Stored data entries:
***

theorem answerHere_keeps (p : Params) (n : ℕ) (hdr : BitVec 512) (st : Status) (result : Word32) (chid : ℕ) (seq : BitVec 16) (b : Block) :
    Keeps p b (answerHere p n hdr st result chid seq b) := by
  unfold answerHere
  try dsimp only
  repeat' first
    | with_reducible apply Keeps.refl
    | with_reducible apply Keeps.next (answerTo_keeps _ _ _ _ _)
    | with_reducible apply Keeps.foldl
    | split
    | (intro _; try dsimp only)

theorem landOn_keeps (p : Params) (n : ℕ) (key : ChKey) (be : Bool) (flits : List (BitVec 512)) (poison : List (BitVec 8)) (st : OpdBeat) (b : Block) :
    Keeps p b (landOn n key be flits poison st b) := by
  unfold landOn
  try dsimp only
  repeat' first
    | with_reducible apply Keeps.refl
    | with_reducible apply Keeps.next (updPort_keeps p _ _ _)
    | with_reducible apply Keeps.foldl
    | split
    | (intro _; try dsimp only)

theorem countLanded_keeps (p : Params) (key : ChKey) (n : ℕ) (poison : Bool) (hop : Option ℕ) (b : Block) :
    Keeps p b (countLanded key n poison hop b) := by
  unfold countLanded
  try dsimp only
  repeat' first
    | with_reducible apply Keeps.refl
    | with_reducible apply Keeps.next (updChan_keeps p _ _ _)
    | with_reducible apply Keeps.foldl
    | split
    | (intro _; try dsimp only)

theorem closedBeat_keeps (p : Params) (key : ChKey) (b : Block) :
    Keeps p b (closedBeat key b) := by
  unfold closedBeat
  try dsimp only
  repeat' first
    | with_reducible apply Keeps.refl
    | with_reducible apply Keeps.next (updPort_keeps p _ _ _)
    | with_reducible apply Keeps.next (updChan_keeps p _ _ _)
    | with_reducible apply Keeps.foldl
    | split
    | (intro _; try dsimp only)

theorem mqXoff_keeps (p : Params) (w : ℕ) (q : ℕ) (b : Block) :
    Keeps p b (mqXoff p w q b) := by
  unfold mqXoff
  try dsimp only
  repeat' first
    | with_reducible apply Keeps.refl
    | with_reducible apply Keeps.next (updMQ_keeps p _ _ _ _)
    | with_reducible apply Keeps.next (emit_keeps p _ _)
    | with_reducible apply Keeps.next (evRec_keeps _ _ _ _ _ _ _ _)
    | with_reducible apply Keeps.forEach
    | with_reducible apply Keeps.foldl
    | split
    | (intro _; try dsimp only)

theorem mqDeliver_keeps (p : Params) (w : ℕ) (q : ℕ) (b : Block) :
    Keeps p b (mqDeliver p w q b) := by
  unfold mqDeliver
  try dsimp only
  repeat' first
    | with_reducible apply Keeps.refl
    | with_reducible apply Keeps.next (updMQ_keeps p _ _ _ _)
    | with_reducible apply Keeps.next (landOn_keeps p _ _ _ _ _ _ _)
    | with_reducible apply Keeps.foldl
    | split
    | (intro _; try dsimp only)

theorem mqServe_keeps (p : Params) (n : ℕ) (b : Block) :
    Keeps p b (mqServe p n b) := by
  unfold mqServe
  try dsimp only
  repeat' first
    | with_reducible apply Keeps.refl
    | with_reducible apply Keeps.next (mqDeliver_keeps _ _ _ _)
    | with_reducible apply Keeps.forEach
    | with_reducible apply Keeps.foldl
    | split
    | (intro _; try dsimp only)

theorem mqCycle_keeps (p : Params) (b : Block) :
    Keeps p b (mqCycle p b) := by
  unfold mqCycle
  try dsimp only
  repeat' first
    | with_reducible apply Keeps.refl
    | with_reducible apply Keeps.next (mqXoff_keeps _ _ _ _)
    | with_reducible apply Keeps.next (mqDeliver_keeps _ _ _ _)
    | with_reducible apply Keeps.forEach
    | with_reducible apply Keeps.foldl
    | split
    | (intro _; try dsimp only)

theorem mqFlushNow_keeps (p : Params) (w : ℕ) (q : ℕ) (b : Block) :
    Keeps p b (mqFlushNow w q b) := by
  unfold mqFlushNow
  try dsimp only
  repeat' first
    | with_reducible apply Keeps.refl
    | with_reducible apply Keeps.next (updMQ_keeps p _ _ _ _)
    | with_reducible apply Keeps.foldl
    | split
    | (intro _; try dsimp only)

theorem mqCfgAt_keeps (p : Params) (w : ℕ) (v : Word32) (b : Block) :
    Keeps p b (mqCfgAt p w v b) := by
  unfold mqCfgAt
  try dsimp only
  repeat' first
    | with_reducible apply Keeps.refl
    | with_reducible apply Keeps.next (updMQ_keeps p _ _ _ _)
    | with_reducible apply Keeps.next (pgErr_keeps _ _ _ _)
    | with_reducible apply Keeps.when
    | with_reducible apply Keeps.foldl
    | split
    | (intro _; try dsimp only)

theorem mqPushAt_keeps (p : Params) (w : ℕ) (be : Bool) (b : Block) :
    Keeps p b (mqPushAt p w be b) := by
  unfold mqPushAt
  try dsimp only
  repeat' first
    | with_reducible apply Keeps.refl
    | with_reducible apply Keeps.next (updMQ_keeps p _ _ _ _)
    | with_reducible apply Keeps.next (mqDeliver_keeps _ _ _ _)
    | with_reducible apply Keeps.foldl
    | split
    | (intro _; try dsimp only)

theorem mqPopAt_keeps (p : Params) (w : ℕ) (b : Block) :
    Keeps p b (mqPopAt p w b) := by
  unfold mqPopAt
  try dsimp only
  repeat' first
    | with_reducible apply Keeps.refl
    | with_reducible apply Keeps.next (updMQ_keeps p _ _ _ _)
    | with_reducible apply Keeps.set_mqPop
    | with_reducible apply Keeps.upd_mqPop
    | with_reducible apply Keeps.foldl
    | split
    | refine Keeps.free (by intro f hf; cases f <;> first | exact absurd (by decide) hf | dsimp only [agree]) ?_
    | (intro _; try dsimp only)

theorem mqFlushAt_keeps (p : Params) (w : ℕ) (b : Block) :
    Keeps p b (mqFlushAt p w b) := by
  unfold mqFlushAt
  try dsimp only
  repeat' first
    | with_reducible apply Keeps.refl
    | with_reducible apply Keeps.next (updMQ_keeps p _ _ _ _)
    | with_reducible apply Keeps.next (mqFlushNow_keeps p _ _ _)
    | with_reducible apply Keeps.foldl
    | split
    | (intro _; try dsimp only)

theorem mqAdvanceAt_keeps (p : Params) (w : ℕ) (b : Block) :
    Keeps p b (mqAdvanceAt w b) := by
  unfold mqAdvanceAt
  try dsimp only
  repeat' first
    | with_reducible apply Keeps.refl
    | with_reducible apply Keeps.set_mqPop
    | with_reducible apply Keeps.upd_mqPop
    | with_reducible apply Keeps.foldl
    | split
    | refine Keeps.free (by intro f hf; cases f <;> first | exact absurd (by decide) hf | dsimp only [agree]) ?_
    | (intro _; try dsimp only)

theorem watchMsg_keeps (p : Params) (key : ChKey) (flits : List (BitVec 512)) (poison : List (BitVec 8)) (b : Block) :
    Keeps p b (watchMsg key flits poison b) :=
  Keeps.free (Only.mono (watchMsg_only _ _ _ _) (by decide)) (Keeps.refl _ _)

theorem chanDigest_keeps (p : Params) (key : ChKey) (c : Chan) (b : Block) :
    Keeps p b (chanDigest p key c b) := by
  unfold chanDigest
  try dsimp only
  repeat' first
    | with_reducible apply Keeps.refl
    | with_reducible apply Keeps.next (digestWrite_keeps _ _ _ _ _ _)
    | with_reducible apply Keeps.foldl
    | split
    | (intro _; try dsimp only)

theorem countNack_keeps (p : Params) (n : ℕ) (ch : ℕ) (st : Status) (b : Block) :
    Keeps p b (countNack p n ch st b) := by
  unfold countNack
  try dsimp only
  repeat' first
    | with_reducible apply Keeps.refl
    | with_reducible apply Keeps.next (evRec_keeps _ _ _ _ _ _ _ _)
    | with_reducible apply Keeps.next (bumpNack_keeps _ _ _ _)
    | with_reducible apply Keeps.when
    | with_reducible apply Keeps.foldl
    | split
    | (intro _; try dsimp only)

theorem retryUp_keeps (p : Params) (n : ℕ) (key : ChKey) (st : Status) (b : Block) :
    Keeps p b (retryUp p n key st b) := by
  unfold retryUp
  try dsimp only
  repeat' first
    | with_reducible apply Keeps.refl
    | with_reducible apply Keeps.next (xsend_keeps p _ _ _ _)
    | with_reducible apply Keeps.next (updChan_keeps p _ _ _)
    | with_reducible apply Keeps.when
    | with_reducible apply Keeps.foldl
    | split
    | (intro _; try dsimp only)

theorem refuseSend_keeps (p : Params) (n : ℕ) (hdr : BitVec 512) (st : Status) (result : ℕ) (seq : BitVec 16) (b : Block) :
    Keeps p b (refuseSend p n hdr st result seq b) := by
  unfold refuseSend
  try dsimp only
  repeat' first
    | with_reducible apply Keeps.refl
    | with_reducible apply Keeps.next (answerHere_keeps _ _ _ _ _ _ _ _)
    | with_reducible apply Keeps.next (countNack_keeps _ _ _ _ _)
    | with_reducible apply Keeps.next (retryUp_keeps _ _ _ _ _)
    | with_reducible apply Keeps.foldl
    | split
    | (intro _; try dsimp only)

theorem launch_keeps (p : Params) (w : ℕ) (c : Chan) (m : Msg) (b : Block) :
    Keeps p b (launch p w c m b) := by
  unfold launch
  try dsimp only
  repeat' first
    | with_reducible apply Keeps.refl
    | with_reducible apply Keeps.next (xtx_keeps p _ _ _)
    | with_reducible apply Keeps.next (xput_keeps p _ _)
    | with_reducible apply Keeps.next (xsend_keeps p _ _ _ _)
    | with_reducible apply Keeps.next (hingePut_keeps p _ _ _ _)
    | with_reducible apply Keeps.foldl
    | split
    | (intro _; try dsimp only)

theorem outcomeBack_keeps (p : Params) (w : ℕ) (key : ChKey) (c : Chan) (seq : BitVec 16) (st : Status) (b : Block) :
    Keeps p b (outcomeBack p w key c seq st b) := by
  unfold outcomeBack
  try dsimp only
  repeat' first
    | with_reducible apply Keeps.refl
    | with_reducible apply Keeps.next (xput_keeps p _ _)
    | with_reducible apply Keeps.next (xsend_keeps p _ _ _ _)
    | with_reducible apply Keeps.next (sendItem_keeps p _ _ _)
    | with_reducible apply Keeps.when
    | with_reducible apply Keeps.foldl
    | split
    | (intro _; try dsimp only)

theorem acceptPort_keeps (p : Params) (n : ℕ) (key : ChKey) (m : Msg) (b : Block) :
    Keeps p b (acceptPort n key m b) := by
  unfold acceptPort
  try dsimp only
  repeat' first
    | with_reducible apply Keeps.refl
    | with_reducible apply Keeps.next (updChan_keeps p _ _ _)
    | with_reducible apply Keeps.next (landOn_keeps p _ _ _ _ _ _ _)
    | with_reducible apply Keeps.next (countLanded_keeps p _ _ _ _ _)
    | with_reducible apply Keeps.next (watchMsg_keeps p _ _ _ _)
    | with_reducible apply Keeps.when
    | with_reducible apply Keeps.foldl
    | split
    | (intro _; try dsimp only)

theorem acceptQueue_keeps (p : Params) (w : ℕ) (q : ℕ) (key : ChKey) (c : Chan) (m : Msg) (b : Block) :
    Keeps p b (acceptQueue p w q key c m b) := by
  unfold acceptQueue
  try dsimp only
  repeat' first
    | with_reducible apply Keeps.refl
    | with_reducible apply Keeps.next (updMQ_keeps p _ _ _ _)
    | with_reducible apply Keeps.next (updChan_keeps p _ _ _)
    | with_reducible apply Keeps.next (countLanded_keeps p _ _ _ _ _)
    | with_reducible apply Keeps.next (mqDeliver_keeps _ _ _ _)
    | with_reducible apply Keeps.next (watchMsg_keeps p _ _ _ _)
    | with_reducible apply Keeps.next (outcomeBack_keeps _ _ _ _ _ _ _)
    | with_reducible apply Keeps.foldl
    | split
    | (intro _; try dsimp only)

theorem arriveMsg_keeps (p : Params) (key : ChKey) (c : Chan) (m : Msg) (b : Block) :
    Keeps p b (arriveMsg p key c m b) := by
  unfold arriveMsg
  try dsimp only
  repeat' first
    | with_reducible apply Keeps.refl
    | with_reducible apply Keeps.next (trMsg_keeps _ _ _ _ _ _ _ _)
    | with_reducible apply Keeps.next (outcomeBack_keeps _ _ _ _ _ _ _)
    | with_reducible apply Keeps.next (acceptPort_keeps p _ _ _ _)
    | with_reducible apply Keeps.next (acceptQueue_keeps _ _ _ _ _ _ _)
    | with_reducible apply Keeps.foldl
    | split
    | (intro _; try dsimp only)

theorem answerSend_keeps (p : Params) (key : ChKey) (c : Chan) (seq : BitVec 16) (st : Status) (result : ℕ) (b : Block) :
    Keeps p b (answerSend key c seq st result b) := by
  unfold answerSend
  try dsimp only
  repeat' first
    | with_reducible apply Keeps.refl
    | with_reducible apply Keeps.next (updPort_keeps p _ _ _)
    | with_reducible apply Keeps.foldl
    | split
    | (intro _; try dsimp only)

theorem forget_keeps (p : Params) (key : ChKey) (seq : BitVec 16) (b : Block) :
    Keeps p b (forget key seq b) := by
  unfold forget
  try dsimp only
  repeat' first
    | with_reducible apply Keeps.refl
    | with_reducible apply Keeps.next (updChan_keeps p _ _ _)
    | with_reducible apply Keeps.foldl
    | split
    | (intro _; try dsimp only)

theorem nackAt_keeps (p : Params) (key : ChKey) (seq : BitVec 16) (st : Status) (b : Block) :
    Keeps p b (nackAt p key seq st b) := by
  unfold nackAt
  try dsimp only
  repeat' first
    | with_reducible apply Keeps.refl
    | with_reducible apply Keeps.next (updChan_keeps p _ _ _)
    | with_reducible apply Keeps.next (countNack_keeps _ _ _ _ _)
    | with_reducible apply Keeps.next (retryUp_keeps _ _ _ _ _)
    | with_reducible apply Keeps.next (answerSend_keeps p _ _ _ _ _ _)
    | with_reducible apply Keeps.next (forget_keeps p _ _ _)
    | with_reducible apply Keeps.foldl
    | split
    | (intro _; try dsimp only)

theorem ackAt_keeps (p : Params) (key : ChKey) (seq : BitVec 16) (b : Block) :
    Keeps p b (ackAt key seq b) := by
  unfold ackAt
  split
  · exact Keeps.refl _ _
  · refine Keeps.storm (fun h => le_trans (List.length_filter_le _ _) h) ?_
    exact Keeps.next (updChan_keeps _ _ _ _) (Keeps.next (forget_keeps _ _ _ _) (answerSend_keeps _ _ _ _ _ _ _))

theorem backAt_keeps (p : Params) (key : ChKey) (src : Option ℕ) (b : Block) :
    Keeps p b (backAt p key src b) := by
  unfold backAt
  try dsimp only
  repeat' first
    | with_reducible apply Keeps.refl
    | with_reducible apply Keeps.next (xfrom_keeps p _ _ _ _)
    | with_reducible apply Keeps.foldl
    | split
    | (intro _; try dsimp only)

theorem opdSend_keeps (p : Params) (n : ℕ) (b : Block) :
    Keeps p b (opdSend n b) := by
  unfold opdSend
  try dsimp only
  repeat' first
    | with_reducible apply Keeps.refl
    | with_reducible apply Keeps.next (updPort_keeps p _ _ _)
    | with_reducible apply Keeps.next (emit_keeps p _ _)
    | with_reducible apply Keeps.foldl
    | split
    | (intro _; try dsimp only)

theorem relayNext_keeps (p : Params) (w : ℕ) (key : ChKey) (c : Chan) (x4 : OpdBeat) (hop : ℕ) (b : Block) :
    Keeps p b (relayNext p w key c x4 hop b) := by
  unfold relayNext
  try dsimp only
  repeat' first
    | with_reducible apply Keeps.refl
    | with_reducible apply Keeps.next (updChan_keeps p _ _ _)
    | with_reducible apply Keeps.next (launch_keeps _ _ _ _ _)
    | with_reducible apply Keeps.next (outcomeBack_keeps _ _ _ _ _ _ _)
    | with_reducible apply Keeps.foldl
    | split
    | (intro _; try dsimp only)

theorem bindTask_keeps (p : Params) (n : ℕ) (word : Word32) (b : Block) :
    Keeps p b (bindTask p n word b) := by
  unfold bindTask
  try dsimp only
  repeat' first
    | with_reducible apply Keeps.refl
    | with_reducible apply Keeps.next (updPort_keeps p _ _ _)
    | with_reducible apply Keeps.next (xto_keeps p _ _ _ _ _)
    | with_reducible apply Keeps.next (updChan_keeps p _ _ _)
    | with_reducible apply Keeps.when
    | with_reducible apply Keeps.forEach
    | with_reducible apply Keeps.foldl
    | split
    | (intro _; try dsimp only)

theorem unbindTask_keeps (p : Params) (n : ℕ) (b : Block) :
    Keeps p b (unbindTask p n b) := by
  unfold unbindTask
  try dsimp only
  repeat' first
    | with_reducible apply Keeps.refl
    | with_reducible apply Keeps.next (updPort_keeps p _ _ _)
    | with_reducible apply Keeps.next (xto_keeps p _ _ _ _ _)
    | with_reducible apply Keeps.next (updChan_keeps p _ _ _)
    | with_reducible apply Keeps.forEach
    | with_reducible apply Keeps.foldl
    | split
    | (intro _; try dsimp only)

***

To do: Please transcribe exactly the lines above from the line that has "(digestWrite_keeps _ _ _ _ _ _)" up to and including the line that has "theorem retryUp_keeps (p"; no other line belongs in the answer.

Task solution:
    | with_reducible apply Keeps.next (digestWrite_keeps _ _ _ _ _ _)
    | with_reducible apply Keeps.foldl
    | split
    | (intro _; try dsimp only)

theorem countNack_keeps (p : Params) (n : ℕ) (ch : ℕ) (st : Status) (b : Block) :
    Keeps p b (countNack p n ch st b) := by
  unfold countNack
  try dsimp only
  repeat' first
    | with_reducible apply Keeps.refl
    | with_reducible apply Keeps.next (evRec_keeps _ _ _ _ _ _ _ _)
    | with_reducible apply Keeps.next (bumpNack_keeps _ _ _ _)
    | with_reducible apply Keeps.when
    | with_reducible apply Keeps.foldl
    | split
    | (intro _; try dsimp only)

theorem retryUp_keeps (p : Params) (n : ℕ) (key : ChKey) (st : Status) (b : Block) :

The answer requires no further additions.